Free speech is an end unto itself, it is a moral absolute. Freedom of expression is a basic human right that universal and inviolate. It is enshrined in the First Amendment of the U.S. Bill of Rights as well as the United Nations’ Universal Declaration of Human Rights (Article 19).
Social media is not obligated to the same concepts of free expression that are guaranteed human rights. When you sign up for Facebook, Twitter, Instagram, or whatever comes next, you are agreeing to terms of conditions that enable the service provider to regulate how they wish. But our sense of fair play in allowing free expression in these realms is an important one.
Americans have rightfully embraced the saying that is often attributed to Voltaire (though it actually comes from biographer Evelyn Beatrice Hall who summarized his idea), “I disapprove of what you say, but I will defend to the death your right to say it.”
And to stand up for free speech is to undoubtedly join questionable company. You’re going to be standing up for Klansmen, pornographers, Holocaust deniers, pedophiles, and religious extremists. You will defend the rights of people who want to see you diminished, or maybe even dead. Sadly, the distinction of supporting someone’s right to say something as opposed to supporting what they say is being stripped away. Even long-standing organizations that have famously jumped to the defense of free speech—specifically the once-reliable A.C.L.U.—are now hedging and making exceptions in the toxic partisan atmosphere of our contemporary era.
Much of the speculation today surrounding the ascent of alternative right elements in our national politics is whether or not we are heading down the slippery slope to a fascist state. If the American far right is excelling in bringing us closer to fascism, its greatest victory so far has been in getting its opposition to embrace fascist elements wholesale while waving the flag of anti-fascist virtue. Every “punch a Nazi” post you see on social media, every embrace of the very concept of “hate speech” is a steep step down that terrible slippery slope.

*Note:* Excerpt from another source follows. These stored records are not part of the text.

theorem State.loadWord_kept {s0 : Start} (s : State) (q addr : Nat) (w : BitVec 64) (hG : Kept s0 s) :
    Kept s0 (State.loadWord s q addr w).1 := by
  unfold State.loadWord
  try extract_lets a0 a1 a2 a3 a4 a5 a6 a7 a8 a9 a10
  try (have h0 : Kept s0 a0 := (by
    unfold a0
    try dsimp only
    iterate 25 (all_goals try with_reducible first
      | assumption | exact id_kept (by assumption) | apply State.loadInstWord_kept | apply State.loadTargetWord_kept
      | apply State.objectReplies_kept | apply State.onGrp_kept | apply State.putPage_kept | apply State.putTrans_kept
      | intro _ | split | refine Kept.mk' ?_ rfl rfl rfl rfl | dsimp only)))
  try (have h0 : Kept s0 a0.1 := (by
    unfold a0
    try dsimp only
    iterate 25 (all_goals try with_reducible first
      | assumption | exact id_kept (by assumption) | apply State.loadInstWord_kept | apply State.loadTargetWord_kept
      | apply State.objectReplies_kept | apply State.onGrp_kept | apply State.putPage_kept | apply State.putTrans_kept
      | intro _ | split | refine Kept.mk' ?_ rfl rfl rfl rfl | dsimp only)))
  try (have h0 : Kept s0 a0.s := (by
    unfold a0
    try dsimp only
    iterate 25 (all_goals try with_reducible first
      | assumption | exact id_kept (by assumption) | apply State.loadInstWord_kept | apply State.loadTargetWord_kept
      | apply State.objectReplies_kept | apply State.onGrp_kept | apply State.putPage_kept | apply State.putTrans_kept
      | intro _ | split | refine Kept.mk' ?_ rfl rfl rfl rfl | dsimp only)))
  try (have h1 : Kept s0 a1 := (by
    unfold a1
    try dsimp only
    iterate 25 (all_goals try with_reducible first
      | assumption | exact id_kept (by assumption) | apply State.loadInstWord_kept | apply State.loadTargetWord_kept
      | apply State.objectReplies_kept | apply State.onGrp_kept | apply State.putPage_kept | apply State.putTrans_kept
      | intro _ | split | refine Kept.mk' ?_ rfl rfl rfl rfl | dsimp only)))
  try (have h1 : Kept s0 a1.1 := (by
    unfold a1
    try dsimp only
    iterate 25 (all_goals try with_reducible first
      | assumption | exact id_kept (by assumption) | apply State.loadInstWord_kept | apply State.loadTargetWord_kept
      | apply State.objectReplies_kept | apply State.onGrp_kept | apply State.putPage_kept | apply State.putTrans_kept
      | intro _ | split | refine Kept.mk' ?_ rfl rfl rfl rfl | dsimp only)))
  try (have h1 : Kept s0 a1.s := (by
    unfold a1
    try dsimp only
    iterate 25 (all_goals try with_reducible first
      | assumption | exact id_kept (by assumption) | apply State.loadInstWord_kept | apply State.loadTargetWord_kept
      | apply State.objectReplies_kept | apply State.onGrp_kept | apply State.putPage_kept | apply State.putTrans_kept
      | intro _ | split | refine Kept.mk' ?_ rfl rfl rfl rfl | dsimp only)))
  try (have h2 : Kept s0 a2 := (by
    unfold a2
    try dsimp only
    iterate 25 (all_goals try with_reducible first
      | assumption | exact id_kept (by assumption) | apply State.loadInstWord_kept | apply State.loadTargetWord_kept
      | apply State.objectReplies_kept | apply State.onGrp_kept | apply State.putPage_kept | apply State.putTrans_kept
      | intro _ | split | refine Kept.mk' ?_ rfl rfl rfl rfl | dsimp only)))
  try (have h2 : Kept s0 a2.1 := (by
    unfold a2
    try dsimp only
    iterate 25 (all_goals try with_reducible first
      | assumption | exact id_kept (by assumption) | apply State.loadInstWord_kept | apply State.loadTargetWord_kept
      | apply State.objectReplies_kept | apply State.onGrp_kept | apply State.putPage_kept | apply State.putTrans_kept
      | intro _ | split | refine Kept.mk' ?_ rfl rfl rfl rfl | dsimp only)))
  try (have h2 : Kept s0 a2.s := (by
    unfold a2
    try dsimp only
    iterate 25 (all_goals try with_reducible first
      | assumption | exact id_kept (by assumption) | apply State.loadInstWord_kept | apply State.loadTargetWord_kept
      | apply State.objectReplies_kept | apply State.onGrp_kept | apply State.putPage_kept | apply State.putTrans_kept
      | intro _ | split | refine Kept.mk' ?_ rfl rfl rfl rfl | dsimp only)))
  try (have h3 : Kept s0 a3 := (by
    unfold a3
    try dsimp only
    iterate 25 (all_goals try with_reducible first
      | assumption | exact id_kept (by assumption) | apply State.loadInstWord_kept | apply State.loadTargetWord_kept
      | apply State.objectReplies_kept | apply State.onGrp_kept | apply State.putPage_kept | apply State.putTrans_kept
      | intro _ | split | refine Kept.mk' ?_ rfl rfl rfl rfl | dsimp only)))
  try (have h3 : Kept s0 a3.1 := (by
    unfold a3
    try dsimp only
    iterate 25 (all_goals try with_reducible first
      | assumption | exact id_kept (by assumption) | apply State.loadInstWord_kept | apply State.loadTargetWord_kept
      | apply State.objectReplies_kept | apply State.onGrp_kept | apply State.putPage_kept | apply State.putTrans_kept
      | intro _ | split | refine Kept.mk' ?_ rfl rfl rfl rfl | dsimp only)))
  try (have h3 : Kept s0 a3.s := (by
    unfold a3
    try dsimp only
    iterate 25 (all_goals try with_reducible first
      | assumption | exact id_kept (by assumption) | apply State.loadInstWord_kept | apply State.loadTargetWord_kept
      | apply State.objectReplies_kept | apply State.onGrp_kept | apply State.putPage_kept | apply State.putTrans_kept
      | intro _ | split | refine Kept.mk' ?_ rfl rfl rfl rfl | dsimp only)))
  try (have h4 : Kept s0 a4 := (by
    unfold a4
    try dsimp only
    iterate 25 (all_goals try with_reducible first
      | assumption | exact id_kept (by assumption) | apply State.loadInstWord_kept | apply State.loadTargetWord_kept
      | apply State.objectReplies_kept | apply State.onGrp_kept | apply State.putPage_kept | apply State.putTrans_kept
      | intro _ | split | refine Kept.mk' ?_ rfl rfl rfl rfl | dsimp only)))
  try (have h4 : Kept s0 a4.1 := (by
    unfold a4
    try dsimp only
    iterate 25 (all_goals try with_reducible first
      | assumption | exact id_kept (by assumption) | apply State.loadInstWord_kept | apply State.loadTargetWord_kept
      | apply State.objectReplies_kept | apply State.onGrp_kept | apply State.putPage_kept | apply State.putTrans_kept
      | intro _ | split | refine Kept.mk' ?_ rfl rfl rfl rfl | dsimp only)))
  try (have h4 : Kept s0 a4.s := (by
    unfold a4
    try dsimp only
    iterate 25 (all_goals try with_reducible first
      | assumption | exact id_kept (by assumption) | apply State.loadInstWord_kept | apply State.loadTargetWord_kept
      | apply State.objectReplies_kept | apply State.onGrp_kept | apply State.putPage_kept | apply State.putTrans_kept
      | intro _ | split | refine Kept.mk' ?_ rfl rfl rfl rfl | dsimp only)))
  try (have h5 : Kept s0 a5 := (by
    unfold a5
    try dsimp only
    iterate 25 (all_goals try with_reducible first
      | assumption | exact id_kept (by assumption) | apply State.loadInstWord_kept | apply State.loadTargetWord_kept
      | apply State.objectReplies_kept | apply State.onGrp_kept | apply State.putPage_kept | apply State.putTrans_kept
      | intro _ | split | refine Kept.mk' ?_ rfl rfl rfl rfl | dsimp only)))
  try (have h5 : Kept s0 a5.1 := (by
    unfold a5
    try dsimp only
    iterate 25 (all_goals try with_reducible first
      | assumption | exact id_kept (by assumption) | apply State.loadInstWord_kept | apply State.loadTargetWord_kept
      | apply State.objectReplies_kept | apply State.onGrp_kept | apply State.putPage_kept | apply State.putTrans_kept
      | intro _ | split | refine Kept.mk' ?_ rfl rfl rfl rfl | dsimp only)))
  try (have h5 : Kept s0 a5.s := (by
    unfold a5
    try dsimp only
    iterate 25 (all_goals try with_reducible first
      | assumption | exact id_kept (by assumption) | apply State.loadInstWord_kept | apply State.loadTargetWord_kept
      | apply State.objectReplies_kept | apply State.onGrp_kept | apply State.putPage_kept | apply State.putTrans_kept
      | intro _ | split | refine Kept.mk' ?_ rfl rfl rfl rfl | dsimp only)))
  try (have h6 : Kept s0 a6 := (by
    unfold a6
    try dsimp only
    iterate 25 (all_goals try with_reducible first
      | assumption | exact id_kept (by assumption) | apply State.loadInstWord_kept | apply State.loadTargetWord_kept
      | apply State.objectReplies_kept | apply State.onGrp_kept | apply State.putPage_kept | apply State.putTrans_kept
      | intro _ | split | refine Kept.mk' ?_ rfl rfl rfl rfl | dsimp only)))
  try (have h6 : Kept s0 a6.1 := (by
    unfold a6
    try dsimp only
    iterate 25 (all_goals try with_reducible first
      | assumption | exact id_kept (by assumption) | apply State.loadInstWord_kept | apply State.loadTargetWord_kept
      | apply State.objectReplies_kept | apply State.onGrp_kept | apply State.putPage_kept | apply State.putTrans_kept
      | intro _ | split | refine Kept.mk' ?_ rfl rfl rfl rfl | dsimp only)))
  try (have h6 : Kept s0 a6.s := (by
    unfold a6
    try dsimp only
    iterate 25 (all_goals try with_reducible first
      | assumption | exact id_kept (by assumption) | apply State.loadInstWord_kept | apply State.loadTargetWord_kept
      | apply State.objectReplies_kept | apply State.onGrp_kept | apply State.putPage_kept | apply State.putTrans_kept
      | intro _ | split | refine Kept.mk' ?_ rfl rfl rfl rfl | dsimp only)))
  try (have h7 : Kept s0 a7 := (by
    unfold a7
    try dsimp only
    iterate 25 (all_goals try with_reducible first
      | assumption | exact id_kept (by assumption) | apply State.loadInstWord_kept | apply State.loadTargetWord_kept
      | apply State.objectReplies_kept | apply State.onGrp_kept | apply State.putPage_kept | apply State.putTrans_kept
      | intro _ | split | refine Kept.mk' ?_ rfl rfl rfl rfl | dsimp only)))
  try (have h7 : Kept s0 a7.1 := (by
    unfold a7
    try dsimp only
    iterate 25 (all_goals try with_reducible first
      | assumption | exact id_kept (by assumption) | apply State.loadInstWord_kept | apply State.loadTargetWord_kept
      | apply State.objectReplies_kept | apply State.onGrp_kept | apply State.putPage_kept | apply State.putTrans_kept
      | intro _ | split | refine Kept.mk' ?_ rfl rfl rfl rfl | dsimp only)))
  try (have h7 : Kept s0 a7.s := (by
    unfold a7
    try dsimp only
    iterate 25 (all_goals try with_reducible first
      | assumption | exact id_kept (by assumption) | apply State.loadInstWord_kept | apply State.loadTargetWord_kept
      | apply State.objectReplies_kept | apply State.onGrp_kept | apply State.putPage_kept | apply State.putTrans_kept
      | intro _ | split | refine Kept.mk' ?_ rfl rfl rfl rfl | dsimp only)))
  try (have h8 : Kept s0 a8 := (by
    unfold a8
    try dsimp only
    iterate 25 (all_goals try with_reducible first
      | assumption | exact id_kept (by assumption) | apply State.loadInstWord_kept | apply State.loadTargetWord_kept
      | apply State.objectReplies_kept | apply State.onGrp_kept | apply State.putPage_kept | apply State.putTrans_kept
      | intro _ | split | refine Kept.mk' ?_ rfl rfl rfl rfl | dsimp only)))
  try (have h8 : Kept s0 a8.1 := (by
    unfold a8
    try dsimp only
    iterate 25 (all_goals try with_reducible first
      | assumption | exact id_kept (by assumption) | apply State.loadInstWord_kept | apply State.loadTargetWord_kept
      | apply State.objectReplies_kept | apply State.onGrp_kept | apply State.putPage_kept | apply State.putTrans_kept
      | intro _ | split | refine Kept.mk' ?_ rfl rfl rfl rfl | dsimp only)))
  try (have h8 : Kept s0 a8.s := (by
    unfold a8
    try dsimp only
    iterate 25 (all_goals try with_reducible first
      | assumption | exact id_kept (by assumption) | apply State.loadInstWord_kept | apply State.loadTargetWord_kept
      | apply State.objectReplies_kept | apply State.onGrp_kept | apply State.putPage_kept | apply State.putTrans_kept
      | intro _ | split | refine Kept.mk' ?_ rfl rfl rfl rfl | dsimp only)))
  try (have h9 : Kept s0 a9 := (by
    unfold a9
    try dsimp only
    iterate 25 (all_goals try with_reducible first
      | assumption | exact id_kept (by assumption) | apply State.loadInstWord_kept | apply State.loadTargetWord_kept
      | apply State.objectReplies_kept | apply State.onGrp_kept | apply State.putPage_kept | apply State.putTrans_kept
      | intro _ | split | refine Kept.mk' ?_ rfl rfl rfl rfl | dsimp only)))
  try (have h9 : Kept s0 a9.1 := (by
    unfold a9
    try dsimp only
    iterate 25 (all_goals try with_reducible first
      | assumption | exact id_kept (by assumption) | apply State.loadInstWord_kept | apply State.loadTargetWord_kept
      | apply State.objectReplies_kept | apply State.onGrp_kept | apply State.putPage_kept | apply State.putTrans_kept
      | intro _ | split | refine Kept.mk' ?_ rfl rfl rfl rfl | dsimp only)))
  try (have h9 : Kept s0 a9.s := (by
    unfold a9
    try dsimp only
    iterate 25 (all_goals try with_reducible first
      | assumption | exact id_kept (by assumption) | apply State.loadInstWord_kept | apply State.loadTargetWord_kept
      | apply State.objectReplies_kept | apply State.onGrp_kept | apply State.putPage_kept | apply State.putTrans_kept
      | intro _ | split | refine Kept.mk' ?_ rfl rfl rfl rfl | dsimp only)))
  try (have h10 : Kept s0 a10 := (by
    unfold a10
    try dsimp only
    iterate 25 (all_goals try with_reducible first
      | assumption | exact id_kept (by assumption) | apply State.loadInstWord_kept | apply State.loadTargetWord_kept
      | apply State.objectReplies_kept | apply State.onGrp_kept | apply State.putPage_kept | apply State.putTrans_kept
      | intro _ | split | refine Kept.mk' ?_ rfl rfl rfl rfl | dsimp only)))
  try (have h10 : Kept s0 a10.1 := (by
    unfold a10
    try dsimp only
    iterate 25 (all_goals try with_reducible first
      | assumption | exact id_kept (by assumption) | apply State.loadInstWord_kept | apply State.loadTargetWord_kept
      | apply State.objectReplies_kept | apply State.onGrp_kept | apply State.putPage_kept | apply State.putTrans_kept
      | intro _ | split | refine Kept.mk' ?_ rfl rfl rfl rfl | dsimp only)))
  try (have h10 : Kept s0 a10.s := (by
    unfold a10
    try dsimp only
    iterate 25 (all_goals try with_reducible first
      | assumption | exact id_kept (by assumption) | apply State.loadInstWord_kept | apply State.loadTargetWord_kept
      | apply State.objectReplies_kept | apply State.onGrp_kept | apply State.putPage_kept | apply State.putTrans_kept
      | intro _ | split | refine Kept.mk' ?_ rfl rfl rfl rfl | dsimp only)))
  try dsimp only
  iterate 25 (all_goals try with_reducible first
    | assumption | exact id_kept (by assumption) | apply State.loadInstWord_kept | apply State.loadTargetWord_kept
    | apply State.objectReplies_kept | apply State.onGrp_kept | apply State.putPage_kept | apply State.putTrans_kept
    | intro _ | split | refine Kept.mk' ?_ rfl rfl rfl rfl | dsimp only)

Please remember: there is a reason that fascists are rightly reviled, it’s because they do things such as… restricting freedom of speech under the guise of protecting the populace from harmful ideas, advocating violence against those they disagree with, or claiming some higher moral right to speech than others. “That’s not free speech, that’s hate speech,” is among the most fascistic mantras in common use today.
Let’s all sides agree to let others have their say. You don’t have to listen or agree, but recognize that free speech is a human right that no one should be able to infringe. Defending the right of someone to express their ideas is not the equivalent of endorsing those ideas: teach that in schools and put up ads around town about it.
There can be no equivocation. There is no other speech but free speech. People have died for it in America and around the world. Don’t accept any substitutes.